After Joe Biden was at last inaugurated behind protective barriers, McConnell then received the bill only to declare it to be invalid because Trump was now a private citizen beyond the Senate’s judicial reach. 43 of the Senate’s 50 Republican members concurred with this, and Donald Trump escaped any penalty from those whose lives he had put at risk of assassination. The entirety of the Democratic caucus of both houses voted to impeach Trump and to ban him from ever seeking office again. It was an incredibly inadequate response to a man who had attempted to overthrow the government, but it was the best it could do. Clearly, that is no longer good enough.

Years ago, I watched on closed-circuit television in Athens the trial of the dictators who had seized power in Greece by military insurrection eight years before, and I reported on it in The Miami Herald. The dictators were sentenced to life imprisonment, and they died in prison. There was no dispute, then or after, about their punishment. Democracy returned to Greece, the place where it was born.

Donald Trump is simply at liberty and on the loose. He lives in elegance and at ease. He is still the leader of a mob. Joe Biden had to defend not offering him intelligence briefings on national security matters, which he could no doubt have sold for a tidy sum. Biden is still seeking bipartisan support for his legislative and general policy agenda. A month has passed, and his $1.9 trillion bill for economic relief and COVID-19 vaccination languishes while he seeks even token Republican support. There is not the slightest indication he will get it, nor does he need it for the bill to pass. Meanwhile, tens of millions of Americans face hunger, privation and eviction, as well as potential death from the disease that has already claimed nearly half a million lives.

It’s not that Biden doesn’t, or shouldn’t, understand the futility of seeking support beyond his own party. As Barack Obama’s vice president, he spent the year 2009 courting Republican votes for the Affordable Care Act. He offered concession after concession, watering down a bill lame enough to begin with. He got not a single vote for his trouble.

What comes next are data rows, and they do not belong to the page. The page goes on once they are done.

/-- A request from another device that a serving unit holds (R525): its identity, its fabric-inbound tag and
the packet. -/
structure Inbound where
  id : Nat
  tag : Option Nat
  pkt : Packet
  /-- XL_IWCTL, XL_IWLEN, XL_IWBASE and XL_IWBOX of its window as they stood when it arrived (R450). -/
  win : List W64
  deriving DecidableEq, Repr

/-- A DATA flit that a sender holds until it is acknowledged (R494): its sequence number and class, its packet and its
place in it. -/
structure TxEnt where
  seq : Nat
  cls : Nat
  pkt : Packet
  part : Nat
  deriving DecidableEq, Repr

/-- A receive buffer of one class (R499): the packet being received, with the flits it has, and the whole packets. -/
structure RxQueue where
  part : Option (Packet × Nat)
  whole : List Packet
  deriving DecidableEq, Repr

/-- A port (Table 13.4). -/
structure PortSt where
  /-- 0 OFF, 1 TRAIN, 2 HELLO, 3 UP, 4 MISMATCH, 5 FAILED. -/
  st : Nat
  /-- 0 none, 1 x2, 2 x4. -/
  width : Nat
  /-- Failed training attempts in a row. -/
  fails : Nat
  /-- A matching HELLO has been received (R514). -/
  heard : Bool
  /-- Has left TRAIN and HELLO (R516). -/
  ended : Bool
  misreason : Nat
  peer : Nat
  peerport : Nat
  txSeq : Nat
  rxSeq : Nat
  /-- Last DATA sequence number accepted that ends a packet (R505). -/
  lastEop : Nat
  /-- Unacknowledged DATA flits, oldest first. -/
  replay : List TxEnt
  /-- A go-back has happened with no advance of ACK since; consecutive retries (R496). -/
  wentBack : Bool
  retries : Nat
  /-- A NAK has been sent for the expected flit (R495). -/
  nakked : Bool
  credits : Sp Nat
  /-- Credits of each class still to return (R500). -/
  owed : Sp Nat
  rx : Sp RxQueue
  /-- Joined its bundle's active set while other links had unacknowledged flits (R507). -/
  joining : Bool
  /-- Flits of the failed link that wait for the neighbour's answer (R505). -/
  failover : Option (List TxEnt)
  /-- Times of the last entries to FAILED and transitions out of UP (Table 16.3). -/
  failedAt : List Nat
  downAt : List Nat
  /-- When the port was fenced (R620). -/
  fencedAt : Option Nat
  /-- Symbols corrected in the last millisecond, each count with its time, and whether it has been recorded (R491). -/
  syms : List (Nat × Nat)
  symTold : Bool
  /-- DATA flits of the express classes sent since a bulk class sent one (R502). -/
  run : Nat
  deriving DecidableEq, Repr

/-- What a flit that the part sends holds. -/
inductive WireBody where
  | idle
  | data (cls : Nat) (pkt : Packet) (part : Nat)
  | hello (h : Hello)
  | tsync (t : Tsync)
  /-- R505: the failed link, and the answer when it is one. -/
  | failover (link : Nat) (answer : Option Nat)
  deriving DecidableEq, Repr

/-- A flit on its way out of a port. -/
structure WireFlit where
  port : Nat
  head : FlitHead
  body : WireBody
  deriving DecidableEq, Repr

/-- The Junction and its ports. -/
structure Fabric where
  ports : Sp PortSt
  /-- Packets taken back from failed links, with their direction and class (R505). -/
  resend : List (Packet × Nat × Nat)
  /-- Flits sent, oldest first. -/
  wire : List WireFlit
  /-- A valid topology descriptor has been committed (R741). -/
  committed : Bool
  timeMaster : Nat
  /-- JN_CFG.COMMIT has been written with 1 since cold reset: the RWL fields are locked (R12, R512). -/
  locked : Bool
  deriving DecidableEq, Repr
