/-- R229: host writes of one command leave in the order they were issued. -/
def hostTurn (s : State) (r : LineReq) : Bool :=
  !(s.reqs.any fun q => q.tag == r.tag && q.kind == .write && q.id < r.id && match q.target with
    | .host .. => true
    | .dev _ => false)

/-- The write has been performed, or goes to the host. -/
def acceptDue (s : State) (r : LineReq) : Bool :=
  (r.kind == .write || r.code == 2) &&
    (match r.target, r.stage with
     | .host .., _ => hostTurn s r
     | _, .ready => true
     | _, _ => false)

def execLineWriteAccepted (id : Nat) (s : State) : Res :=
  match findReq s id with
  | none => .next s
  | some r => whenDue (acceptDue s r) s (.next (acceptLine s r))

/-! ### Resuming (R266, R268, R432) -/

/-- The granule or page a halted stream waits for is there. -/
def waitOver (s : State) : WaitOn → Bool
  | .granule ctx seg k => !(s.pend.contains ⟨ctx, seg, k⟩)
  | .page fn x p => !(pageAsked s fn x p)

def resumeDue (s : State) (t : Nat) : Bool :=
  match (tagCmd s t).bind (·.stream) with
  | some st =>
    (match st.halted with
     | some (_, w) => waitOver s w
     | none => false)
  | none => false

/-- R268: STATE of the stream-state block becomes 2. -/
def ssbResumed (k : Core) (list : Nat) : Core :=
  lsWrite k (list + 32) (leBytes 1 (lsNat k (list + 32) 1 / 4 * 4 + 2)) false

def resumeStream (s : State) (t : Nat) : State :=
  match tagCmd s t with
  | some c =>
    match c.stream with
    | some st =>
      let s := if c.op == .block .gpool then s else modCore s c.core fun k => ssbResumed k st.list
      setStream s t fun x => { x with halted := none }
    | none => s
  | none => s

end Sys2Proof.Machine
end

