-- ==== Sys2Proof/Machine/Cache.lean ====
section
/-! DEFINITION. The row-cache slices: line requests, misses, prefetch lines, way commands, sweeps and errors
(spec/10). -/

namespace Sys2Proof.Machine

/-! ### Line requests at their slice (R378 to R391) -/

def setReq (s : State) (r : LineReq) : State :=
  { s with reqs := s.reqs.map fun q => if q.id == r.id then r else q }

/-- A read whose data is at hand. -/
def readyWith (r : LineReq) (c : CLine) : LineReq :=
  { r with stage := .ready, data := c.data.map some, poison := c.poison }

/-- The open miss entry of a line. -/
def openMissOf (c : Slice) (l : Nat) : Option Miss := c.misses.find? fun m => m.l == l

/-- R387: the line waits, as a victim, for the memory controller. -/
def victimWaits (c : Slice) (l : Nat) : Bool := c.misses.any fun m => (m.victim.map (·.l)) == some l

/-- R386: take a miss entry, and the way chosen when there is one. -/
def openMiss (s : State) (i : Nat) (c : Slice) (l : Nat) (w : Nat) (fill : Option CLine) (ws : List Nat) : State :=
  let k := lineKey w (setOf c.salt l)
  let victim := (spGet none k c.lines).filter (·.dirty)
  let m : Miss := ⟨l, some k, victim, fill, true, ws⟩
  let c := putLine c k none
  let s := setSlice s i { c with misses := c.misses ++ [m] }
  let s := if victim.isSome then bump s .rcEvictdirty i 0 0 1 else s
  if fill.isSome then installMiss s i m else s

/-- A read that misses (Table 10.2). -/
def sliceReadMiss (s : State) (i : Nat) (r : LineReq) (l : Nat) : State :=
  let s := countLookup s i r.cls false
  if !readAllocates r.wp then setReq s (readyWith r (hbmLine s l))
  else
    let (w, c) := allocate s (getSlice s i) r.cls false l
    match w with
    | none => setReq (setSlice s i c) (readyWith r (hbmLine s l))
    | some w => setReq (openMiss s i c l w none [r.id]) { r with stage := .missing }

/-- A write that misses (Table 10.2). -/
def sliceWriteMiss (s : State) (i : Nat) (r : LineReq) (l : Nat) : State :=
  let s := countLookup s i r.cls false
  let done := { r with stage := .ready }
  if r.wp != 0 then setReq (hbmWrite s l r.data r.poison) done
  else
    let (w, c) := allocate s (getSlice s i) r.cls false l
    match w with
    | none => setReq (hbmWrite (setSlice s i c) l r.data r.poison) done
    | some w =>
      if r.data.all (·.isSome) then
        let x := { mergeLine ⟨l, true, List.replicate 128 0#8, List.replicate 8 false⟩ r.data r.poison with dirty := true }
        setReq (openMiss s i c l w (some x) []) done
      else setReq (openMiss s i c l w none [r.id]) { r with stage := .missing }

/-- R390, Table 10.5: a CMAINT line at its slice. CODE of the request is 0 when the line is unaffected, 1 when
it is affected, 2 when it was also written to memory. -/
def sliceMaint (s : State) (i : Nat) (r : LineReq) (l opn : Nat) : State :=
  let c := getSlice s i
  let done (code : Nat) : LineReq := { r with stage := .ready, code := code }
  match lookup c l with
  | some (w, x) =>
    let k := lineKey w (setOf c.salt l)
    if opn = 0 then
      (if x.dirty then setReq (hbmPut (setSlice s i (putLine c k (some { x with dirty := false }))) x) (done 2)
       else setReq s (done 0))
    else if opn = 1 then setReq (setSlice s i (putLine c k none)) (done 1)
    else if opn = 2 then
      (if x.dirty then setReq (hbmPut (setSlice s i (putLine c k none)) x) (done 2)
       else setReq (setSlice s i (putLine c k none)) (done 1))
    else setReq s (done 0)
  | none =>
    if opn != 3 then setReq s (done 0)
    else
      let (w, c) := allocate s c r.cls true l
      match w with
      | none => setReq (setSlice s i c) (done 0)
      | some w => setReq (openMiss s i c l w none [r.id]) { r with stage := .missing, code := 1 }

/-- R380, R388: a request that has passed its check, at an enabled slice. -/
def sliceServe (s : State) (i : Nat) (r : LineReq) (l : Nat) : State :=
  let c := getSlice s i
  match openMissOf c l with
  | some m =>
    let s := countLookup (setReq s { r with stage := .missing }) i r.cls false
    match m.fill with
    | some x =>
      let (m, s) := serveMiss s x { m with waiters := [r.id] }
      putMiss s i m
    | none => putMiss s i { m with waiters := m.waiters ++ [r.id] }
  | none =>
    match r.kind with
    | .maint o => sliceMaint s i r l o
    | .read =>
      match lookup c l with
      | some (_, x) => setReq (countLookup s i r.cls true) (readyWith r x)
      | none => sliceReadMiss s i r l
    | .write =>
      match lookup c l with
      | some (w, x) =>
        let s := countLookup s i r.cls true
        let (y, s) := writeHit s x r.wp (wayState c w == 3) r.data r.poison
        setReq (setSlice s i (putLine (getSlice s i) (lineKey w (setOf c.salt l)) y)) { r with stage := .ready }
      | none => sliceWriteMiss s i r l

/-- R377: with the cache disabled the memory controller serves the request. -/
def memoryServe (s : State) (r : LineReq) (l : Nat) : State :=
  match r.kind with
  | .read => setReq s (readyWith r (hbmLine s l))
  | .write => setReq (hbmWrite s l r.data r.poison) { r with stage := .ready }
  | .maint _ => setReq s { r with stage := .ready }

/-- R447: a request that fails its ownership check: lines poisoned, writes discarded. -/
def ownRefused (s : State) (r : LineReq) (pa : Nat) : State :=
  let s := mismatchRecord s ⟨some r.ctx, r.cls, r.wp⟩ pa
  let s := modCmd s r.tag fun c => { c with poison := true }
  match r.kind with
  | .read =>
    let (c, s) := poisonLine s (pa / 128)
    setReq s (readyWith r c)
  | _ => setReq s { r with stage := .ready }

/-- A line request reaches its slice, or its memory controller. -/
def atSlice (s : State) (r : LineReq) (pa : Nat) : State :=
  match ownCheck s (some r.ctx) pa with
  | .mismatch => ownRefused s r pa
  | .failed => failStream s r.tag codeGranuleFailed
  | .pass =>
    if cacheEnabled s then sliceServe s (sliceOf (pa / 128)) r (pa / 128) else memoryServe s r (pa / 128)

/-- R229, R380: requests of one command to one line reach it in the order they were issued. -/
def lineTurn (s : State) (r : LineReq) (pa : Nat) : Bool :=
  s.reqs.all fun q => !(q.tag == r.tag && q.id < r.id && q.stage == .issued &&
    (match q.target with
     | .dev p => p / 128 == pa / 128
     | .host .. => false))

/-- CMAINT other than FILL takes no miss entry. -/
def takesEntry : ReqKind → Bool
  | .maint o => o == 3
  | _ => true

/-- R385: the request is a miss that finds no free entry. -/
def noEntry (s : State) (r : LineReq) (l : Nat) : Bool :=
  let c := getSlice s (sliceOf l)
  cacheEnabled s && takesEntry r.kind && (lookup c l).isNone && (openMissOf c l).isNone && missesFull c

/-- R387, R390: the request waits for a victim's acceptance, or, as a CMAINT, for an open miss of its line. -/
def lineBusy (s : State) (r : LineReq) (l : Nat) : Bool :=
  let c := getSlice s (sliceOf l)
  let mt := match r.kind with
    | .maint _ => true
    | _ => false
  cacheEnabled s && (victimWaits c l || (mt && (openMissOf c l).isSome))

/-- R385: another request waits at the ingress before this one. -/
def behind (s : State) (c : Slice) (r : LineReq) : Bool :=
  match c.ingress.find? fun i => s.reqs.any fun q => q.id == i && q.stage == .issued with
  | some i => i != r.id
  | none => false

But the Republican Party is no longer simply a party of obstruction, as it has long been whenever out of power. It is no longer even the party of Richard Nixon, who resigned in disgrace, or George W. Bush, who lied us into war. It is the party that nominated a man for president it knew could never comprehend, let alone discharge his oath of office, and that has now failed to repudiate him as a traitor to his country. Part cabal, part cult and devoid of principle, it is not a political party at all.

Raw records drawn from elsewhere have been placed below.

def readRuns (ctx : Nat) : List Run → List Contribution → State → List Contribution × State
  | [], acc, s => (acc, s)
  | u :: us, acc, s =>
    let (h, s) := homeRecord s ctx u.table u.shard
    match h with
    | .found h =>
      let (xs, s) := readRun s u (homeElems h)
      readRuns ctx us (acc ++ xs) s
    | _ => readRuns ctx us acc s

/-- Do two contributions of one row share their canonical key? -/
def sameKey (x y : Contribution) : Bool := contribKey x == contribKey y

/-- R305: what becomes of the contributions of one row, in key order: those added, the replay duplicates
dropped, and the extra ones of a repeated key. The order among equal keys without REPLAY is open: a free value
chooses it. -/
def pickKeys : List Contribution → State → (List Contribution × Nat × Nat) × State
  | [], s => (([], 0, 0), s)
  | x :: xs, s =>
    let ((ys, d, e), s) := pickKeys xs s
    let same := ys.takeWhile (sameKey x)
    let rest := ys.drop same.length
    if same.isEmpty then ((x :: ys, d, e), s)
    else if x.replay || same.any (·.replay) then
      (({ x with replay := true } :: rest, d + same.length, e - (same.length - 1)), s)
    else
      let (w, s) := drawWord s
      let n := w.toNat % (same.length + 1)
      ((same.take n ++ x :: same.drop n ++ rest, d, e + 1), s)

/-- An FP32 operation rounded by nearest-even, with the flags it raises. -/
def flOp (x : Num × Bool) : W32 × Flags := (fp32Of x.1, fp32Flags x.1 ||| flagIf x.2 flagNV)

/-- R81 with nearest-even and SAT = 1. -/
def writeBack (f : FloatSpec) (p : Num) : Nat × Flags := encodeFloat f .nearest true 0 p

/-- R305: the window sums of a row, a pair per element. -/
def rowSums (w : Nat) (xs : List Contribution) : List Pair × Flags :=
  xs.foldl (fun a x =>
    let r := List.zipWith pairAdd a.1 x.grad
    (r.map (·.1), r.foldl (fun f y => f ||| y.2) a.2)) (List.replicate w pairZero, 0#8)

/-- Poison of each element of the sums. -/
def sumPoison (w : Nat) (xs : List Contribution) : List Bool :=
  (List.range w).map fun e => xs.any fun x => x.poison.getD e false

/-- The scalar steps of RWA (R308): the new state word, and q. -/
def rwaSteps (h : HomeRec) (w : Nat) (gs : List W32) (v : W32) : W32 × W32 × Flags :=
  let (p, f0) := gs.foldl (fun a g => let (q, f) := pairAddProduct a.1 g g; (q, a.2 ||| f)) (pairZero, 0#8)
  let (pb, f1) := writeBack specFp32 (pairNum p)
  let (inv, f2) := flOp (numDiv (.fin false 1 0) (numOfInt w))
  let (m, f3) := flOp (numMul (decodeFloat specFp32 pb) (fp32Num inv))
  let (bv, f4) := flOp (numMul (fp32Num h.beta) (fp32Num v))
  let (v2, f5) := flOp (numAdd (fp32Num bv) (fp32Num m))
  let (sq, f6) := flOp (numSqrt (fp32Num v2))
  let (d, f7) := flOp (numAdd (fp32Num sq) (fp32Num h.eps))
  let (q, f8) := flOp (numDiv (fp32Num h.lr) (fp32Num d))
  (v2, q, f0 ||| f1 ||| f2 ||| f3 ||| f4 ||| f5 ||| f6 ||| f7 ||| f8)

/-- FP32 negation. -/
def fp32Neg (x : W32) : W32 := x ^^^ 0x80000000#32

/-- R308: the pairs R after the update. -/
def updatePairs (h : HomeRec) (q : W32) (rs gs : List Pair) : List Pair × Flags :=
  if h.fn = 0 then
    let z := List.zipWith pairCombine rs gs
    (z.map (·.1), z.foldl (fun f y => f ||| y.2) 0#8)
  else
    let k := fp32Neg (if h.fn = 1 then h.lr else q)
    let z := List.zipWith (fun r (g : Pair) =>
      let (b, f1) := writeBack specFp32 (pairNum g)
      let (x, f2) := pairAddProduct r k (BitVec.ofNat 32 b)
      (x, f1 ||| f2)) rs gs
    (z.map (·.1), z.foldl (fun f y => f ||| y.2) 0#8)

/-- The element encoding of a home row's format. -/
def homeSpec (f : Fmt) : FloatSpec :=
  match f with
  | .bf16 => specBf16
  | .fp16 => specFp16
  | _ => specFp32

/-- Poison of 16-byte words from that of elements of `k` bytes. -/
def wordsOfElems (k : Nat) (es : List Bool) : List Bool :=
  (chunks (16 / k) (es.length + 1) es).map fun g => g.any id

/-- R308: update one row. -/
def updateRow (s : State) (ctx : Nat) (h : HomeRec) (row : Nat) (xs : List Contribution) : Flags × State :=
  let w := homeElems h
  let k := fmtBits h.fmt / 8
  let who := mergeWho ctx
  let sp := homeSpec h.fmt
  let pa := homeRow h row
  let epa := h.epbase + row * (h.rowb / 2)
  let (gs, f0) := rowSums w xs
  let (r, s) := devRead s who pa h.rowb
  let rowBad := if r.mismatch || r.failed then List.replicate w true
    else (List.range w).map fun e => (devPoison s pa h.rowb).getD (e * k / 16) false
  let (er, s) := if h.ep then devRead s who epa (2 * w) else (⟨[], false, false, false⟩, s)
  let eBad := if er.mismatch || er.failed then List.replicate w true
    else if h.ep then (List.range w).map fun e => (devPoison s epa (2 * w)).getD (e / 8) false
    else List.replicate w false
  let errs := unpackBits 16 w er.bytes
  let rs : List Pair := (unpackBits (fmtBits h.fmt) w r.bytes).zipIdx.map fun e =>
    ⟨fp32Of (decodeFloat sp e.1), if h.ep then BitVec.ofNat 32 (65536 * errs.getD e.2 0) else 0#32⟩
  let (st, s) := if h.fn = 2 then devRead s who (h.stbase + 4 * row) 4 else (⟨[], false, false, false⟩, s)
  let gb := gs.map fun g => BitVec.ofNat 32 (writeBack specFp32 (pairNum g)).1
  let (v, q, f1) := if h.fn = 2 then rwaSteps h w gb (BitVec.ofNat 32 (leNat st.bytes)) else (0#32, 0#32, 0#8)
  let gBad := sumPoison w xs
  let all := h.fn == 2 && (st.poison || st.mismatch || st.failed || gBad.any id)
  let s := if h.fn = 2 then (devWrite s who (h.stbase + 4 * row) (leBytes 4 v.toNat) [all]).2 else s
  let (ps, f2) := updatePairs h q rs gs
  let outs := ps.map fun p => writeBack sp (pairNum p)
  let bad := (List.range w).map fun e => all || gBad.getD e false || rowBad.getD e false || eBad.getD e false
  let s := (devWrite s who pa (outs.flatMap fun o => leBytes k o.1) (wordsOfElems k bad)).2
  let es := (ps.zip outs).map fun e =>
    let d := numSub (pairNum e.1) (decodeFloat sp e.2.1)
    let (b, f) := writeBack specBf16 d.1
    (b, f ||| flagIf d.2 flagNV)
  let s := if h.ep then (devWrite s who epa (es.flatMap fun o => leBytes 2 o.1) (wordsOfElems 2 bad)).2 else s
  (f0 ||| f1 ||| f2 ||| orFlags outs ||| (if h.ep then orFlags es else 0#8), s)

/-- What the apply of a window has done so far. -/
structure Applied where
  out : Nat
  dup : Nat
  extra : Nat
  flags : Flags
  deriving DecidableEq, Repr

/-- The next row of a sorted list: its contributions, and the rest. -/
def sameRow (x y : Contribution) : Bool := x.table == y.table && x.shard == y.shard && x.row == y.row

/-- A home record with the LR, EPS and BETA that the apply read at its beginning (R310). -/
def withHyper (l : List (Nat × Nat × W32 × W32 × W32)) (table shard : Nat) (h : HomeRec) : HomeRec :=
  match l.find? fun e => e.1 == table && e.2.1 == shard with
  | some (_, _, lr, eps, beta) => { h with lr := lr, eps := eps, beta := beta }
  | none => h

/-- R305: apply the rows of a sorted list one after another; `fuel` rows at most. -/
def applyRows (ctx : Nat) (hyper : List (Nat × Nat × W32 × W32 × W32)) : Nat → List Contribution → Applied → State → Applied × State
  | 0, _, a, s => (a, s)
  | fuel + 1, l, a, s =>
    match l with
    | [] => (a, s)
    | x :: _ =>
      let mine := l.takeWhile (sameRow x)
      let ((xs, d, e), s) := pickKeys mine s
      let (h, s) := homeRecord s ctx x.table x.shard
      match h with
      | .found h =>
        let (f, s) := updateRow s ctx (withHyper hyper x.table x.shard h) x.row xs
        applyRows ctx hyper fuel (l.dropWhile (sameRow x)) ⟨a.out + xs.length, a.dup + d, a.extra + e, a.flags ||| f⟩ s
      | _ => applyRows ctx hyper fuel (l.dropWhile (sameRow x)) a s

/-- R306, R307, R311: the window's books at the end of its apply, and its close record. -/
def windowOver (s : State) (k : Nat) (w : Window) (flags : Flags) : State :=
  let s := modRmu s k fun r =>
    { r with windows := r.windows.filter fun x => !isWindow w.ctx w.step x,
             buffer := r.buffer.filter fun x => !(x.ctx == w.ctx && x.step == w.step),
             runs := r.runs.filter fun u => !(u.ctx == w.ctx && u.step == w.step),
             applied := spSet 0 w.ctx (max w.step (spGet 0 w.ctx r.applied)) r.applied }
  let s := bump (bump s .rmuOut 0 0 0 w.out) .rmuDupdrop 0 0 0 w.dup
  let s := if w.out + w.dup = w.inn then s else post s .mergeMismatch 5 k (some w.ctx) 0 0
  post s .windowClose 5 k (some w.ctx) flags.toNat 0

/-- The apply of a window ends, and the next one at its unit begins. -/
def applyWindow (s : State) (k : Nat) (w : Window) : State :=
  let r := getRmu s k
  let buf := r.buffer.filter fun x => x.ctx == w.ctx && x.step == w.step
  let runs := r.runs.filter fun u => u.ctx == w.ctx && u.step == w.step && u.count != 0
  let (back, s) := readRuns w.ctx runs [] s
  let l := sortContribs (buf ++ back)
  let (a, s) := applyRows w.ctx w.hyper l.length l ⟨0, 0, 0, 0#8⟩ s
  let s := bump s .rmuDupkey 0 0 0 a.extra
  beginApply (windowOver s k { w with buf := 0, spilled := 0, out := a.out, dup := a.dup } a.flags) k

def execApplyEnd (k : Fin 128) (s : State) : Res :=
  match firstApplying (getRmu s k.val) with
  | none => .next s
  | some w => whenDue (planeUp s) s (.next (applyWindow s k.val w))

end Sys2Proof.Machine
end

It is true that, at the state and local level, there are still some people of integrity who call themselves Republicans, without whom we might not have emerged this year with a duly elected president. There are a few on the gubernatorial level, and even a small minority in Congress. It is not enough to make a party.

When Franklin D. Roosevelt came to office as president in 1933, faced with a crisis that threatened the Republic, he found a Republican Party resolutely set against him and a conservative Supreme Court ready to back those who opposed and even hated him. He told the Republicans he welcomed their hatred, and he brought the Court to heel by threatening to pack it. The result was the passage of the New Deal, and 20 years of Democratic hegemony. It was not a bad run. Joe Biden might think about emulating this, and if it takes twenty years for a new conservative party to emerge in the United States, or shall I say an actual one, I am prepared to wait. Only please, Joe, stop dithering with a gang that could not disavow a traitor, and that sold its soul long ago to casino capitalism, white supremacy and the worst figure ever to emerge on the stage of a mature democratic nation.